Geçenlerde Enerji Dergisi’nde rastladım. Etanol endüstrisi bırakın enerji arz güvenliğini, istihdamı, 2011 yılında ABD ekonomisine 8,2 milyar dolarlık yeni vergi hasılatı yaratmış. Düşününüz bizim ülkemizde şimdiye kadar vergi kaybı diye desteklenmeyen biyoetanol sektörü, ABD’de gelir kaynağı olmuş. Ekonomik krizden çıkış için bir argüman olmuş. Her ay Obama tarafından yapılan Beyaz Saray konuşmalarındaki başlıklardan biri olmuş. Google’ı açıp “white house biofuel” yazıp arayıverin. Karşınıza neler gelecek.
Benzer etkiler bizim ülkemizde de yaratılabilir. Sadece % 2 oranında kullanılacak biyoetanolle bile enerji tarımı canlanacak, tarımda, sanayide istihdam yaratılacak, yeni vergi imkanları doğacaktır. Enerji arz güvenliğimiz artacak, diğer yandan doğaya daha az karbondioksit salınacaktır.
Bütün bunlar, bırakın şeker pancarını, buğdayı, mısırı şeker prosesinin artığı olarak elde edilen melas kullanılarak da elde edilebilecek tasarruflardır.
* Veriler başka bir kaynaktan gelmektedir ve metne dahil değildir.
def execLineMeasure (port ohms : Nat) (legAtGround : Bool) (s : State) : Outcome :=
  onWf (.lineMeasure port ohms legAtGround) (lineMeasureDo port ohms legAtGround s)

/-- The driver retries every 100 ms and counts each trip (R312). -/
def shortTripDo (o : Nat) (short : Bool) (s : State) : State :=
  let v := aesOut o s
  if v.state = 3 ∧ v.tripAt + 100000000 ≤ nowNs s then
    if short then tripOut o s else setAesOut o { v with state := 1 } s
  else s

def execShortTripRetry (port : Nat) (short : Bool) (s : State) : Outcome :=
  onWf (.shortTripRetry port short) (shortTripDo port short s)

/-! ## Inputs (R313-R315) -/

/-- A locked member of an input group is within the tolerance of the reference or outside it (R320). One that comes within it takes
the reference's phase and fill, so that samples of one frame have one index: samples that the reference holds beyond its own are
zeros of the time away (R322). -/
def alignIn (i : Nat) (aligned : Bool) (s : State) : State :=
  let v := aesIn i s
  match (groupOfPort false i s).bind (fun g => inReference g s) with
  | none => s
  | some r =>
    if r = i then setAesIn i { v with misaligned := false } s
    else if !aligned then setAesIn i { v with misaligned := true } s
    else
      let u := aesIn r s
      let more := u.buf.length - v.buf.length
      setAesIn i { v with misaligned := false, phase := u.phase, pad := v.pad + more,
                          buf := (List.replicate more (0, 0) ++ v.buf).drop (v.buf.length - u.buf.length) } s

/-- AES_LOCK: an enabled input with a line locks to a rate that it accepts; a code above 2 is a signal at no rate of R309. Of an
input that is locked, it says whether the frames are within the tolerance of R320. -/
def aesLockDo (i rate : Nat) (inverted aligned : Bool) (s : State) : State :=
  let v := aesIn i s
  if !v.enable || v.sense.line == 0 || v.sense.line == 3 then s
  else if v.locked then (if v.misaligned == aligned then alignIn i aligned s else s)
  else if !v.autoRate && rate != v.rate then setAesIn i { v with rateErr := true } s
  else if 2 < rate then s
  else
    alignIn i aligned (setAesIn i { v with
        rateErr := false, locked := true, rateDet := rate + 1, reversed := inverted,
        badFrames := 0, hist := [], phase := 0, buf := [], pad := 0, underSince := none, mute := 3, owed := 0, filled := 0,
        dropped := 0, misaligned := false } s)

def execAesLock (port rate : Nat) (inverted aligned : Bool) (s : State) : Outcome :=
  onWf (.aesLock port rate inverted aligned) (aesLockDo port rate inverted aligned s)

/-- UNLOCK: 8 frames in a row have had no valid preamble (R313). -/
def aesUnlockDo (i : Nat) (s : State) : State :=
  let v := aesIn i s
  if v.locked && decide (8 ≤ v.badFrames) then
    count (aesInCtr i 4) 1 (setAesIn i { v with locked := false, rateDet := 0, badFrames := 0 } s)
  else s

def execAesUnlock (port : Nat) (s : State) : Outcome := onWf (.aesUnlock port) (aesUnlockDo port s)

/-- The sample of a subframe: the previous one on a parity error or without a preamble (R314). -/
def subSample (b : AesSub) (prev : Int) : Int :=
  if b.parityOk && b.preambleOk then ofTwos 24 b.sample.toNat else prev

def rateHz (r : Nat) : Nat := [44100, 48000, 96000].getD r 48000

/-- The port whose ratio an input's converter uses: its own, or in a group the reference's when it is aligned (R320). -/
def ratioPort (i : Nat) (s : State) : Nat :=
  match groupOfPort false i s with
  | none => i
  | some g => if (aesIn i s).misaligned then i else (inReference g s).getD i

/-- Converter phase per input frame: 48,000 mix samples a second for the input's rate, as steered at the last start(k). -/
def phaseStep (i : Nat) (s : State) : Nat :=
  (48000 + (aesIn (ratioPort i s) s).steer).toNat

def clamp24 (v : Int) : Int := clampInt v (-8388608) 8388607

/-- Put `n` converted samples into the converter buffer of 192; the newest are lost on a full one (R315). -/
def convertPush : Nat → AesIn → Nat → AesIn × Nat
  | 0, v, lost => (v, lost)
  | n + 1, v, lost =>
    let y := (clamp24 (Config.convertIn (v.rateDet - 1) (v.phase + n) (v.hist.map (·.1))),
              clamp24 (Config.convertIn (v.rateDet - 1) (v.phase + n) (v.hist.map (·.2))))
    if v.buf.length < 192 then convertPush n { v with buf := v.buf ++ [y] } lost else convertPush n v (lost + 1)

/-- AES_IN_FRAME_RX (R313-R315). -/
def aesFrameDo (i : Nat) (a b : AesSub) (s : State) : State :=
  let v := aesIn i s
  if !(v.enable && v.locked) then s
  else
    let s := if a.parityOk && b.parityOk then s else count (aesInCtr i 2) 1 s
    let s := if a.validity || b.validity then count (aesInCtr i 3) 1 s else s
    let x := (subSample a v.last.1, subSample b v.last.2)
    let ph := v.phase + phaseStep i s
    let hz := rateHz (v.rateDet - 1)
    let v := { v with last := x, hist := (x :: v.hist).take 64, phase := ph % hz,
                      badFrames := if a.preambleOk || b.preambleOk then 0 else v.badFrames + 1 }
    let r := convertPush (ph / hz) v 0
    let s := setAesIn i r.1 s
    if r.2 = 0 then s else count (aesInCtr i 1) r.2 s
Kaldı ki biyoetanol hammeddeleri aynı zamanda yem hammaddeleridir. Biyoetanolü elde edersiniz, atığınız değerli bir yemdir. Şeker pancarıyla yapılan üretimden küspe, mısırla yapılan üretimden yüksek proteinli DDGS yemi elde edilir. Yani olaya bir de şöyle bakalım. Eğer biyoetanol üretmeseydiniz yem bitkilerinin ekimi için yine araziye ihtiyacınız vardı. Ama ürettiğiniz üründen hem biyoetanol elde ettiniz hem de yem. İşte kazan-kazan budur. Tarım da kazandı, enerji de kazandı, çiftçi de kazandı, sanayici de, yani kısaca ülke kazandı, ülke ekonomisi kazandı.
Ayrıca bugünün teknolojisi ile üretilen biyoyakıtların ülkemizde kullanım yolunun açılmasıyla ileri kuşak biyoyakıt teknolojilerinin gelişimine de katkı sağlanması aşikar. Yani gıda dışı hammaddelerin kullandığı teknolojilerin de sahibi olmak güzel değil mi?
Sonuç olarak engin tarımsal tecrübeye ve güce sahip olan ülkemizde modern tarım teknikleri kullanılarak yapılacak palanlı enerji tarımı ile, gıda ve yeme dokunmadan biyoyakıt üretim politikalarının oluşturulması kaçınılmazdır.
Yağmur ormanlarının kesilip yerine biyoyakıt hammaddesi yetiştirilmesine bu dünyayı paylaşan birisi olarak ben de karşıyım. Ülkemizde de benzer bir durum yaratılmasına ilk başta ben karşı çıkarım. Ancak anlayış gıda ve yeme dokunmadan, ülkemiz için, çiftçimiz, köylümüz, sanayicimiz için doğru işler yapmaktır.